Each time I’ve spoken with Krishnan or seen him speak, he seemed to relish the spotlight. He constantly cracked jokes and spoke confidently and sometimes cavalierly about his work developing a technology that can detect whether a person has cancer using a few drops of blood. (“It’s not like I had a favorite uncle who died of cancer or something, it just seemed like something to try to do,” he once said.) But he also always reminded his listeners he’s in it to help people, not for the money or glory. This night at UCSD was no different.

As his audience munched on the free dinner spread in the back of the room, Krishnan broke out his unusual mix of cocky arrogance and self-deprecating jokes.

“I think everyone here is of a like mindset to me, unless you’re here for the free food, in which case you’re still of a like mindset to me,” he said. “We are extremely privileged to have the possibilities very few people have in their lifetimes, because we’re able to produce something that can affect the world until the end of time.”

Whether Krishnan’s company will actually change the world forever remains to be seen, but he’s clearly come a long way in the past two years. After a late-night decision in the lab helped produce the cancer-detecting technology, Krishnan took a risk and started his own company instead of looking for a job.

Since then, Krishnan’s team has won a series of competitions, successfully negotiated with their investors and named their company (but not the original name Krishnan had picked out, which sounded too much like a corporation that makes evil cyborgs).

While some entrepreneurs start companies and build them only to the point where they can be sold (earning them the name “serial entrepreneurs”), Krishnan said after all he’s accomplished, he plans to see his company through to the end. In biotech world, that means a product for sale on the market.

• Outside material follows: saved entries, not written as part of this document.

-- ==== Sys2Proof/Laws/State.lean ====
section
/-! SUPPORT. What each named update of State leaves as it was, and what reading an updated unit gives. -/

namespace Sys2Proof.Machine

/-- What `setStr` leaves as it was. -/
@[simp] theorem State.setStr_keeps (s : State) (i : Nat) (v : Stream) :
    (s.setStr i v).pending = s.pending ∧ (s.setStr i v).time = s.time ∧ (s.setStr i v).freeCtr = s.freeCtr ∧
    (s.setStr i v).mem = s.mem ∧ (s.setStr i v).memBad = s.memBad ∧ (s.setStr i v).memCorr = s.memCorr ∧
    (s.setStr i v).host = s.host ∧ (s.setStr i v).hostBad = s.hostBad ∧ (s.setStr i v).waiting = s.waiting ∧
    (s.setStr i v).baskets = s.baskets ∧ (s.setStr i v).pans = s.pans ∧ (s.setStr i v).pots = s.pots ∧
    (s.setStr i v).scales = s.scales ∧ (s.setStr i v).tokens = s.tokens ∧ (s.setStr i v).globals = s.globals ∧
    (s.setStr i v).nextUid = s.nextUid ∧ (s.setStr i v).fastQ = s.fastQ ∧ (s.setStr i v).ket = s.ket ∧
    (s.setStr i v).cal = s.cal ∧ (s.setStr i v).feu = s.feu ∧ (s.setStr i v).dzf = s.dzf ∧ (s.setStr i v).hq = s.hq ∧
    (s.setStr i v).trv = s.trv ∧ (s.setStr i v).dev = s.dev ∧ (s.setStr i v).evq = s.evq ∧ (s.setStr i v).tx = s.tx ∧
    (s.setStr i v).hellos = s.hellos ∧ (s.setStr i v).joins = s.joins ∧ (s.setStr i v).msix = s.msix ∧
    (s.setStr i v).mgmt = s.mgmt ∧ (∀ h', (s.setStr i v).bsk h' = s.bsk h') ∧ (∀ p', (s.setStr i v).pan p' = s.pan p') ∧
    (∀ h' i', (s.setStr i v).pot h' i' = s.pot h' i') ∧ (∀ h' i', (s.setStr i v).scale h' i' = s.scale h' i') ∧
    (∀ n', (s.setStr i v).slot n' = s.slot n') ∧ (∀ e', (s.setStr i v).eng e' = s.eng e') ∧
    (∀ q', (s.setStr i v).coil q' = s.coil q') ∧ (∀ n', (s.setStr i v).port n' = s.port n') ∧
    (∀ q', (s.setStr i v).que q' = s.que q') ∧ (∀ n', (s.setStr i v).inp n' = s.inp n') := by
  refine ⟨rfl, rfl, rfl, rfl, rfl, rfl, rfl, rfl, rfl, rfl, rfl, rfl, rfl, rfl, rfl, rfl, rfl, rfl, rfl, rfl, rfl, rfl, rfl, rfl, rfl, rfl, rfl, rfl, rfl, rfl, fun _ => rfl, fun _ => rfl, fun _ _ => rfl, fun _ _ => rfl, fun _ => rfl, fun _ => rfl, fun _ => rfl, fun _ => rfl, fun _ => rfl, fun _ => rfl⟩

/-- What `setBsk` leaves as it was. -/
@[simp] theorem State.setBsk_keeps (s : State) (h : Nat) (v : Basket) :
    (s.setBsk h v).pending = s.pending ∧ (s.setBsk h v).time = s.time ∧ (s.setBsk h v).freeCtr = s.freeCtr ∧
    (s.setBsk h v).mem = s.mem ∧ (s.setBsk h v).memBad = s.memBad ∧ (s.setBsk h v).memCorr = s.memCorr ∧
    (s.setBsk h v).host = s.host ∧ (s.setBsk h v).hostBad = s.hostBad ∧ (s.setBsk h v).streams = s.streams ∧
    (s.setBsk h v).waiting = s.waiting ∧ (s.setBsk h v).pans = s.pans ∧ (s.setBsk h v).pots = s.pots ∧
    (s.setBsk h v).scales = s.scales ∧ (s.setBsk h v).tokens = s.tokens ∧ (s.setBsk h v).globals = s.globals ∧
    (s.setBsk h v).nextUid = s.nextUid ∧ (s.setBsk h v).fastQ = s.fastQ ∧ (s.setBsk h v).ket = s.ket ∧
    (s.setBsk h v).cal = s.cal ∧ (s.setBsk h v).feu = s.feu ∧ (s.setBsk h v).dzf = s.dzf ∧ (s.setBsk h v).hq = s.hq ∧
    (s.setBsk h v).trv = s.trv ∧ (s.setBsk h v).dev = s.dev ∧ (s.setBsk h v).evq = s.evq ∧ (s.setBsk h v).tx = s.tx ∧
    (s.setBsk h v).hellos = s.hellos ∧ (s.setBsk h v).joins = s.joins ∧ (s.setBsk h v).msix = s.msix ∧
    (s.setBsk h v).mgmt = s.mgmt ∧ (∀ i', (s.setBsk h v).str i' = s.str i') ∧ (∀ p', (s.setBsk h v).pan p' = s.pan p') ∧
    (∀ h' i', (s.setBsk h v).pot h' i' = s.pot h' i') ∧ (∀ h' i', (s.setBsk h v).scale h' i' = s.scale h' i') ∧
    (∀ n', (s.setBsk h v).slot n' = s.slot n') ∧ (∀ e', (s.setBsk h v).eng e' = s.eng e') ∧
    (∀ q', (s.setBsk h v).coil q' = s.coil q') ∧ (∀ n', (s.setBsk h v).port n' = s.port n') ∧
    (∀ q', (s.setBsk h v).que q' = s.que q') ∧ (∀ n', (s.setBsk h v).inp n' = s.inp n') := by
  refine ⟨rfl, rfl, rfl, rfl, rfl, rfl, rfl, rfl, rfl, rfl, rfl, rfl, rfl, rfl, rfl, rfl, rfl, rfl, rfl, rfl, rfl, rfl, rfl, rfl, rfl, rfl, rfl, rfl, rfl, rfl, fun _ => rfl, fun _ => rfl, fun _ _ => rfl, fun _ _ => rfl, fun _ => rfl, fun _ => rfl, fun _ => rfl, fun _ => rfl, fun _ => rfl, fun _ => rfl⟩

/-- What `setPan` leaves as it was. -/
@[simp] theorem State.setPan_keeps (s : State) (p : Nat) (v : Pan) :
    (s.setPan p v).pending = s.pending ∧ (s.setPan p v).time = s.time ∧ (s.setPan p v).freeCtr = s.freeCtr ∧
    (s.setPan p v).mem = s.mem ∧ (s.setPan p v).memBad = s.memBad ∧ (s.setPan p v).memCorr = s.memCorr ∧
    (s.setPan p v).host = s.host ∧ (s.setPan p v).hostBad = s.hostBad ∧ (s.setPan p v).streams = s.streams ∧
    (s.setPan p v).waiting = s.waiting ∧ (s.setPan p v).baskets = s.baskets ∧ (s.setPan p v).pots = s.pots ∧
    (s.setPan p v).scales = s.scales ∧ (s.setPan p v).tokens = s.tokens ∧ (s.setPan p v).globals = s.globals ∧
    (s.setPan p v).nextUid = s.nextUid ∧ (s.setPan p v).fastQ = s.fastQ ∧ (s.setPan p v).ket = s.ket ∧
    (s.setPan p v).cal = s.cal ∧ (s.setPan p v).feu = s.feu ∧ (s.setPan p v).dzf = s.dzf ∧ (s.setPan p v).hq = s.hq ∧
    (s.setPan p v).trv = s.trv ∧ (s.setPan p v).dev = s.dev ∧ (s.setPan p v).evq = s.evq ∧ (s.setPan p v).tx = s.tx ∧
    (s.setPan p v).hellos = s.hellos ∧ (s.setPan p v).joins = s.joins ∧ (s.setPan p v).msix = s.msix ∧
    (s.setPan p v).mgmt = s.mgmt ∧ (∀ i', (s.setPan p v).str i' = s.str i') ∧ (∀ h', (s.setPan p v).bsk h' = s.bsk h') ∧
    (∀ h' i', (s.setPan p v).pot h' i' = s.pot h' i') ∧ (∀ h' i', (s.setPan p v).scale h' i' = s.scale h' i') ∧
    (∀ n', (s.setPan p v).slot n' = s.slot n') ∧ (∀ e', (s.setPan p v).eng e' = s.eng e') ∧
    (∀ q', (s.setPan p v).coil q' = s.coil q') ∧ (∀ n', (s.setPan p v).port n' = s.port n') ∧
    (∀ q', (s.setPan p v).que q' = s.que q') ∧ (∀ n', (s.setPan p v).inp n' = s.inp n') := by
  refine ⟨rfl, rfl, rfl, rfl, rfl, rfl, rfl, rfl, rfl, rfl, rfl, rfl, rfl, rfl, rfl, rfl, rfl, rfl, rfl, rfl, rfl, rfl, rfl, rfl, rfl, rfl, rfl, rfl, rfl, rfl, fun _ => rfl, fun _ => rfl, fun _ _ => rfl, fun _ _ => rfl, fun _ => rfl, fun _ => rfl, fun _ => rfl, fun _ => rfl, fun _ => rfl, fun _ => rfl⟩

It might be easier and bring in money faster to sell Biological Dynamics’s technology to a larger company, but that’s not what Krishnan’s about. Amidst his jokes and sarcastic advice to the students at the Entrepreneur Challenge (“If you ever get a chance to talk to somebody who’s ridiculously rich, ask him for money,” he advised, along with, “Find somebody who’s a lawyer and make him your good friend”), Krishnan hammered home the point that he does what he loves.

“It shouldn’t be money that drives you, because if it is you’ll last three days and then say, ‘Screw this,’” he said. “You need to find something you’re willing to bet your life on, so that you can say, ‘If I die doing this, so be it, I’ll be happy.’”

Krishnan does seem to be following his own advice. He knows his company might not be successful, but he can say he tried. Like many optimistic 20-somethings (including myself), he is putting his desire to chase a dream above everything else.

This will be my last post in this series on Krishnan and his company. Despite his sarcasm and cocky side, seeing the joy he finds in running his own company and working on a technology he believes in has been inspiring. In the current economy, it’s rare to find someone who’s following his passion, especially a recent graduate in his 20s. Of course, as a biotech entrepreneur Krishnan isn’t living the life of a starving artist, but he is making sacrifices to pursue his dream.

“It’s one of those ‘reach for the moon and fall among the stars’ things,” he told the students assembled at the UCSD event. “Whether you’re being a bus driver or running your own company, you need to love what you do.”

With that, he flashed one more big smile, stepped back from his spot at the front of the room and took his seat. The audience erupted into enthusiastic applause.